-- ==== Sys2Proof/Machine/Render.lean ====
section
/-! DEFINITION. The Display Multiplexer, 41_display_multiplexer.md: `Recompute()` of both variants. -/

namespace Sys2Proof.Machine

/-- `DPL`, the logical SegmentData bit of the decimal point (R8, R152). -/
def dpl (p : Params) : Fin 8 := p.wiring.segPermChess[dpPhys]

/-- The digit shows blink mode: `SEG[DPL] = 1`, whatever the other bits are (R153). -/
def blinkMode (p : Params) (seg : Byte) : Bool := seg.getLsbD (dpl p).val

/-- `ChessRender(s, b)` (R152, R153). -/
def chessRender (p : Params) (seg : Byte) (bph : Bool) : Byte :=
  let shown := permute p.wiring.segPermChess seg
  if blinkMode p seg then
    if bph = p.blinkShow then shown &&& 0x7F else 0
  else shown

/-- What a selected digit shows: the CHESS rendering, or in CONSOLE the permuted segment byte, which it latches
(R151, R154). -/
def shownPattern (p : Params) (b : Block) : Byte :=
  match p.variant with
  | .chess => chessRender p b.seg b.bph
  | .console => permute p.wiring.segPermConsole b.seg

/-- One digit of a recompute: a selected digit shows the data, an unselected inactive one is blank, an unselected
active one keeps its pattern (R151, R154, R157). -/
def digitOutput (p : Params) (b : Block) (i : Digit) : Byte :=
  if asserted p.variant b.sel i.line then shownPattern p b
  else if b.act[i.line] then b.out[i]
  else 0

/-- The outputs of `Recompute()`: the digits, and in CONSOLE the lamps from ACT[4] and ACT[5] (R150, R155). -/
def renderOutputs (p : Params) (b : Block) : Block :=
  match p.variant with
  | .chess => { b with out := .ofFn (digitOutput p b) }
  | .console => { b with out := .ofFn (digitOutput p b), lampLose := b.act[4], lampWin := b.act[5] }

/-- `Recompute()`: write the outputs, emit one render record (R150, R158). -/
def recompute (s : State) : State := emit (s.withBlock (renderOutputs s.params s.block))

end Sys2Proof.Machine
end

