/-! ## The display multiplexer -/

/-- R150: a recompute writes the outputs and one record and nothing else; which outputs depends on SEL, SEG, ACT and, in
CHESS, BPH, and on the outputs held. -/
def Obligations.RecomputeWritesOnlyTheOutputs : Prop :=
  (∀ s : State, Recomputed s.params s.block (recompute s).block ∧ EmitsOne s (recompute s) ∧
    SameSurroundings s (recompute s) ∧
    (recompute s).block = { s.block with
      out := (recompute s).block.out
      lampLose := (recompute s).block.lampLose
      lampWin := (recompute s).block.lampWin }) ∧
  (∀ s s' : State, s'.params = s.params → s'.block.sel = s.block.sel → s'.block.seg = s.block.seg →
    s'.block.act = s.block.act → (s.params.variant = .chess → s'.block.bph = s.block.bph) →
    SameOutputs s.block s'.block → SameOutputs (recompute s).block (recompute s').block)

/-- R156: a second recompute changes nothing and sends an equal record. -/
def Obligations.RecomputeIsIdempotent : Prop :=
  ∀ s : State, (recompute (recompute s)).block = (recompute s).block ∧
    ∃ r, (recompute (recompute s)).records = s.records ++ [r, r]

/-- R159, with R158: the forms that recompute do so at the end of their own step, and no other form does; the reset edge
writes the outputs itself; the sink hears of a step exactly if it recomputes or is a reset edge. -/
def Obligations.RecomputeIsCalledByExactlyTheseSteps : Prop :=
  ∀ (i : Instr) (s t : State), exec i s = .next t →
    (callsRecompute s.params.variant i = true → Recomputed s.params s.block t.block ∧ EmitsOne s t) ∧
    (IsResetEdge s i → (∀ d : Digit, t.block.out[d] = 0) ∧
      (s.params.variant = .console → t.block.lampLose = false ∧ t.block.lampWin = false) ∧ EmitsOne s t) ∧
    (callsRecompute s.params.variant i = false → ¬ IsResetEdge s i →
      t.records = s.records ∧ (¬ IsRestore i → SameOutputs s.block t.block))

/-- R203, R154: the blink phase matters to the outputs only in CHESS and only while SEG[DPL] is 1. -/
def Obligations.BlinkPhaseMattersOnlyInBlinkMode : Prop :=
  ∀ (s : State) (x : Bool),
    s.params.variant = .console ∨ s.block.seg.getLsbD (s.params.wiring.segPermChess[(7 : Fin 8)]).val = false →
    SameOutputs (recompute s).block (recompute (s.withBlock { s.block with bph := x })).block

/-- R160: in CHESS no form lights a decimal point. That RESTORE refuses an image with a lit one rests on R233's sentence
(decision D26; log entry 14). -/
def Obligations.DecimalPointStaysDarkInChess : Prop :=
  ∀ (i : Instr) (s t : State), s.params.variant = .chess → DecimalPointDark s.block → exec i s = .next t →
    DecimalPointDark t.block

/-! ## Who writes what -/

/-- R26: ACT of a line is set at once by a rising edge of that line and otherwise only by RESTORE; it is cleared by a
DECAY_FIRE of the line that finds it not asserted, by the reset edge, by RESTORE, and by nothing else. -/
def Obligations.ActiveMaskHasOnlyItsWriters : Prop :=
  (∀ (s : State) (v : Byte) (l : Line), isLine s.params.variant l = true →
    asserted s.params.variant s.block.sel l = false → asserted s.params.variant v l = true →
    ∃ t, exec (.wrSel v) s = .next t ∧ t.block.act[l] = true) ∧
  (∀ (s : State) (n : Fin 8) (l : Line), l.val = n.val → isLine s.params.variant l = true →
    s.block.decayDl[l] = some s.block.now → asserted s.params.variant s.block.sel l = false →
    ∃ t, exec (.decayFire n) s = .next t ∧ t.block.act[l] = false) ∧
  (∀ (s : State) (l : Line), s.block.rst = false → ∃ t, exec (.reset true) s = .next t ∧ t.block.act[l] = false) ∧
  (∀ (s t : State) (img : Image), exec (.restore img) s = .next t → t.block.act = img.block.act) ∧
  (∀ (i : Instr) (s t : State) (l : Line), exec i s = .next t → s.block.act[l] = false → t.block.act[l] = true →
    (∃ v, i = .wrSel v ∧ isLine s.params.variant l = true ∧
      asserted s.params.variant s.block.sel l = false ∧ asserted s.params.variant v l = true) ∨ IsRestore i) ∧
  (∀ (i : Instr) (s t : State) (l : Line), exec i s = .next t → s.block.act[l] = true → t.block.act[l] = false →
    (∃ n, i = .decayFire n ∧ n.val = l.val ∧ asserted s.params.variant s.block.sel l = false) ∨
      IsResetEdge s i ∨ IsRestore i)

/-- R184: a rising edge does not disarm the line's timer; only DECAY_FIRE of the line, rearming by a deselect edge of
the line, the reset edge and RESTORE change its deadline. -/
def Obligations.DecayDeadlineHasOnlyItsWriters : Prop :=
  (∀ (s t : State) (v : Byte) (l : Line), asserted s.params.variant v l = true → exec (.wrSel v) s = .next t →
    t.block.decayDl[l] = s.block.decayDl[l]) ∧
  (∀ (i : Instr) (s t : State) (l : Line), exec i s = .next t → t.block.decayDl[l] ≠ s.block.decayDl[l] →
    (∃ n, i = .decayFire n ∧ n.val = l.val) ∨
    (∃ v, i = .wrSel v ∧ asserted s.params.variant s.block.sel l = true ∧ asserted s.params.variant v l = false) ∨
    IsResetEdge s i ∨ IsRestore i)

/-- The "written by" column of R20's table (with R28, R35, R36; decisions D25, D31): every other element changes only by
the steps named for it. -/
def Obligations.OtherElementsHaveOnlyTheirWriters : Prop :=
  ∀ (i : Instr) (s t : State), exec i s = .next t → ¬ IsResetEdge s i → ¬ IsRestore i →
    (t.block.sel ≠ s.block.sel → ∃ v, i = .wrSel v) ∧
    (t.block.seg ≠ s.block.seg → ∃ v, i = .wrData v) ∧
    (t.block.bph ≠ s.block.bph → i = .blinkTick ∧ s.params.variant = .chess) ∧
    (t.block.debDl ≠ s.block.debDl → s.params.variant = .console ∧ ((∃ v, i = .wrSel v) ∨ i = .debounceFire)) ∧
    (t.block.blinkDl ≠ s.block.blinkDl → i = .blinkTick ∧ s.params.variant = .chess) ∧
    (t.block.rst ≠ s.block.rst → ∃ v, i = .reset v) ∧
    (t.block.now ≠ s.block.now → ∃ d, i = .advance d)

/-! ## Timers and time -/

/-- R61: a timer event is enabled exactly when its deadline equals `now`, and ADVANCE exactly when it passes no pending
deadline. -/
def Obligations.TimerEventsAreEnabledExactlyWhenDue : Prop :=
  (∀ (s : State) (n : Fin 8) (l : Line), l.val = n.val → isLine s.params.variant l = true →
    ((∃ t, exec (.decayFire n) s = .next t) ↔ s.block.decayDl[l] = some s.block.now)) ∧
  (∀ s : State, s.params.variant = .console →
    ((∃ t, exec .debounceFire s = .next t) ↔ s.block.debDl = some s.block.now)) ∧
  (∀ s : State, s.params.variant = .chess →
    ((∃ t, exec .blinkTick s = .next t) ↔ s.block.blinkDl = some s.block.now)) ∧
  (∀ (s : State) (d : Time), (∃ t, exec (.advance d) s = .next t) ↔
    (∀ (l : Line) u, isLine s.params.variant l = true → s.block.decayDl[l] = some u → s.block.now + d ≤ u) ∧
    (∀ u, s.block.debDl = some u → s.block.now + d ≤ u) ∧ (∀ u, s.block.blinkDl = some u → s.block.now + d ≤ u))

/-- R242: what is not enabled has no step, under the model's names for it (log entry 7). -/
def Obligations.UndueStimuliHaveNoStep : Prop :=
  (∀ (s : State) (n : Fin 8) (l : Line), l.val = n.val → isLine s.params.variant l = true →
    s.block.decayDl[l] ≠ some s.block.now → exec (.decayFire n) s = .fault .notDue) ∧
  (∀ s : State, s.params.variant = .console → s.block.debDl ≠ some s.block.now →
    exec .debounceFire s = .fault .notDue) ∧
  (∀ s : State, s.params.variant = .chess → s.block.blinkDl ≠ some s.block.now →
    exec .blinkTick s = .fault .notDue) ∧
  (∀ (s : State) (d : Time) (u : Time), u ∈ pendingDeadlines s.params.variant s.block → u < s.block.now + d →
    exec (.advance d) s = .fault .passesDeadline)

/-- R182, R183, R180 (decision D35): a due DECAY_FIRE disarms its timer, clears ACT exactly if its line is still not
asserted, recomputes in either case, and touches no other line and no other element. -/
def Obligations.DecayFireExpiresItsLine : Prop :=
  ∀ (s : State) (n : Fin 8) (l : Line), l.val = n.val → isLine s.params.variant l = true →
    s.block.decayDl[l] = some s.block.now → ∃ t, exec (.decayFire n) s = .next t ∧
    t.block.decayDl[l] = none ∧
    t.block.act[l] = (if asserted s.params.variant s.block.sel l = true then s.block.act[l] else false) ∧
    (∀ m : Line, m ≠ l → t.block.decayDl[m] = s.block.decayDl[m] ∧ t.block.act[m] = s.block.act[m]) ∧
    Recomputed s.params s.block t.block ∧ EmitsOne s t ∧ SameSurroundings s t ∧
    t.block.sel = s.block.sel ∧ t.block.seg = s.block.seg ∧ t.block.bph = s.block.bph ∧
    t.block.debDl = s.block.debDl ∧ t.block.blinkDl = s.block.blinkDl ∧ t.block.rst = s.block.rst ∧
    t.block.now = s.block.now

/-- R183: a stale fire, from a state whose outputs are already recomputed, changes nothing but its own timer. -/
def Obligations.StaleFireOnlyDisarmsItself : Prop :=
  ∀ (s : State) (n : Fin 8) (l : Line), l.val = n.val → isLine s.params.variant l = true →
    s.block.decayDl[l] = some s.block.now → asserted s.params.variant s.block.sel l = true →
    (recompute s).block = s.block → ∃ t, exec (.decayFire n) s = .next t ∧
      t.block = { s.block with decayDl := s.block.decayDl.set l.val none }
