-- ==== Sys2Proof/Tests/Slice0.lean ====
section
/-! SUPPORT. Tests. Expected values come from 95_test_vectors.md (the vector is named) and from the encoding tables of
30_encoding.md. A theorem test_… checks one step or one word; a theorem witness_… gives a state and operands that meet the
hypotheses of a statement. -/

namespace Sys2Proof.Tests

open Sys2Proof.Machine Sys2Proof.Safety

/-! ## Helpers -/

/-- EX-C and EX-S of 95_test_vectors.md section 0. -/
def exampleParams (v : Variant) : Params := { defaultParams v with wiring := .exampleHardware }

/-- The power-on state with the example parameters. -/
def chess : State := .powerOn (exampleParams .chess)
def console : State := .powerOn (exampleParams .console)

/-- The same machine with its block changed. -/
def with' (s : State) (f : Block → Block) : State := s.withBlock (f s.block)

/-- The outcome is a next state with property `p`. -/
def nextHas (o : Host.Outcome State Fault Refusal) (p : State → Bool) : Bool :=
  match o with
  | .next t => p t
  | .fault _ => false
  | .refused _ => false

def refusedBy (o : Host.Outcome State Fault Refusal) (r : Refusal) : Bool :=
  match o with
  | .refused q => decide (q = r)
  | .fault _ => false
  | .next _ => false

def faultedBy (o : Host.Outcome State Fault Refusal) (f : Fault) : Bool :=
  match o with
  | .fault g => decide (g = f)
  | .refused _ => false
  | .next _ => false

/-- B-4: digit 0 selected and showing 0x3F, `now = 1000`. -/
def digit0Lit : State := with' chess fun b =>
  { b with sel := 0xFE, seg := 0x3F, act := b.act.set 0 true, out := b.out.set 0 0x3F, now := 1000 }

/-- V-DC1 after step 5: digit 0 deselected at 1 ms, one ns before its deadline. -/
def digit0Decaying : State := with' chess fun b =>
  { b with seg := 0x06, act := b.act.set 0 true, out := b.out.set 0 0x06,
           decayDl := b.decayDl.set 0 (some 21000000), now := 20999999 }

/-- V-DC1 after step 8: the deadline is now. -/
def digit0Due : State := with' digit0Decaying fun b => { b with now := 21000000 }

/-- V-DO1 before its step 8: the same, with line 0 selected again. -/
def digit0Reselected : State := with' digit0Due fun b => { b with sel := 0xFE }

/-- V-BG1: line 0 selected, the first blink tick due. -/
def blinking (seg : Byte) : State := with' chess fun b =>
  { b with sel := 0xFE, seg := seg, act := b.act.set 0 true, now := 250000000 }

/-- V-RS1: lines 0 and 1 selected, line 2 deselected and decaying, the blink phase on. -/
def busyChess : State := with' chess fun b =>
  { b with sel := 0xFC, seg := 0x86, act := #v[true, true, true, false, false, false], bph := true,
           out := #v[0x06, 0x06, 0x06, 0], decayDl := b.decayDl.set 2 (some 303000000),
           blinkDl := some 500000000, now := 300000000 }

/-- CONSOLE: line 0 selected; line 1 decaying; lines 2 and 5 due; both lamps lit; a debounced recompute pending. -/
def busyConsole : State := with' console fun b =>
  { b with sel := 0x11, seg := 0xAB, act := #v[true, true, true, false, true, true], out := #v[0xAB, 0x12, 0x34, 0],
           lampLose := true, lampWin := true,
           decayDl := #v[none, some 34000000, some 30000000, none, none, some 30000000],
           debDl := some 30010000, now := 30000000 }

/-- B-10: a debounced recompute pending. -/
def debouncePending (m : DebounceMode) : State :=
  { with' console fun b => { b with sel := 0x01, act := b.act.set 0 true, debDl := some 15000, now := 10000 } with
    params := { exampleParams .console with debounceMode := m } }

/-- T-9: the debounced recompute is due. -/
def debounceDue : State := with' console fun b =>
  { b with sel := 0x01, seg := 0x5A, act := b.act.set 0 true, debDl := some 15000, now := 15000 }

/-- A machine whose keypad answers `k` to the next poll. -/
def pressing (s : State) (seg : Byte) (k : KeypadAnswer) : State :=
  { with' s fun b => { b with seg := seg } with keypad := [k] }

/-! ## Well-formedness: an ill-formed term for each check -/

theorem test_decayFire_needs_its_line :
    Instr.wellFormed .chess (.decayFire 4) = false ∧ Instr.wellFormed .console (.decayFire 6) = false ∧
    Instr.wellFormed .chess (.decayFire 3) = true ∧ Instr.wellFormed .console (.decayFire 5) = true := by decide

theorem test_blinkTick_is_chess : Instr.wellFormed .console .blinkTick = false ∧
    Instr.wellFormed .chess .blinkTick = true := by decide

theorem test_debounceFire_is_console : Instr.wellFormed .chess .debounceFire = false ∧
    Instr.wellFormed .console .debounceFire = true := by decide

--- --- ---

Among the entries above, the lines between the ones containing "(s.params.variant = .console" and "(∀ (s : State) (l", inclusive, are to be transcribed exactly. No other line is to be given.

      (s.params.variant = .console → t.block.lampLose = false ∧ t.block.lampWin = false) ∧ EmitsOne s t) ∧
    (callsRecompute s.params.variant i = false → ¬ IsResetEdge s i →
      t.records = s.records ∧ (¬ IsRestore i → SameOutputs s.block t.block))

/-- R203, R154: the blink phase matters to the outputs only in CHESS and only while SEG[DPL] is 1. -/
def Obligations.BlinkPhaseMattersOnlyInBlinkMode : Prop :=
  ∀ (s : State) (x : Bool),
    s.params.variant = .console ∨ s.block.seg.getLsbD (s.params.wiring.segPermChess[(7 : Fin 8)]).val = false →
    SameOutputs (recompute s).block (recompute (s.withBlock { s.block with bph := x })).block

/-- R160: in CHESS no form lights a decimal point. That RESTORE refuses an image with a lit one rests on R233's sentence
(decision D26; log entry 14). -/
def Obligations.DecimalPointStaysDarkInChess : Prop :=
  ∀ (i : Instr) (s t : State), s.params.variant = .chess → DecimalPointDark s.block → exec i s = .next t →
    DecimalPointDark t.block

/-! ## Who writes what -/

/-- R26: ACT of a line is set at once by a rising edge of that line and otherwise only by RESTORE; it is cleared by a
DECAY_FIRE of the line that finds it not asserted, by the reset edge, by RESTORE, and by nothing else. -/
def Obligations.ActiveMaskHasOnlyItsWriters : Prop :=
  (∀ (s : State) (v : Byte) (l : Line), isLine s.params.variant l = true →
    asserted s.params.variant s.block.sel l = false → asserted s.params.variant v l = true →
    ∃ t, exec (.wrSel v) s = .next t ∧ t.block.act[l] = true) ∧
  (∀ (s : State) (n : Fin 8) (l : Line), l.val = n.val → isLine s.params.variant l = true →
    s.block.decayDl[l] = some s.block.now → asserted s.params.variant s.block.sel l = false →
    ∃ t, exec (.decayFire n) s = .next t ∧ t.block.act[l] = false) ∧
  (∀ (s : State) (l : Line), s.block.rst = false → ∃ t, exec (.reset true) s = .next t ∧ t.block.act[l] = false) ∧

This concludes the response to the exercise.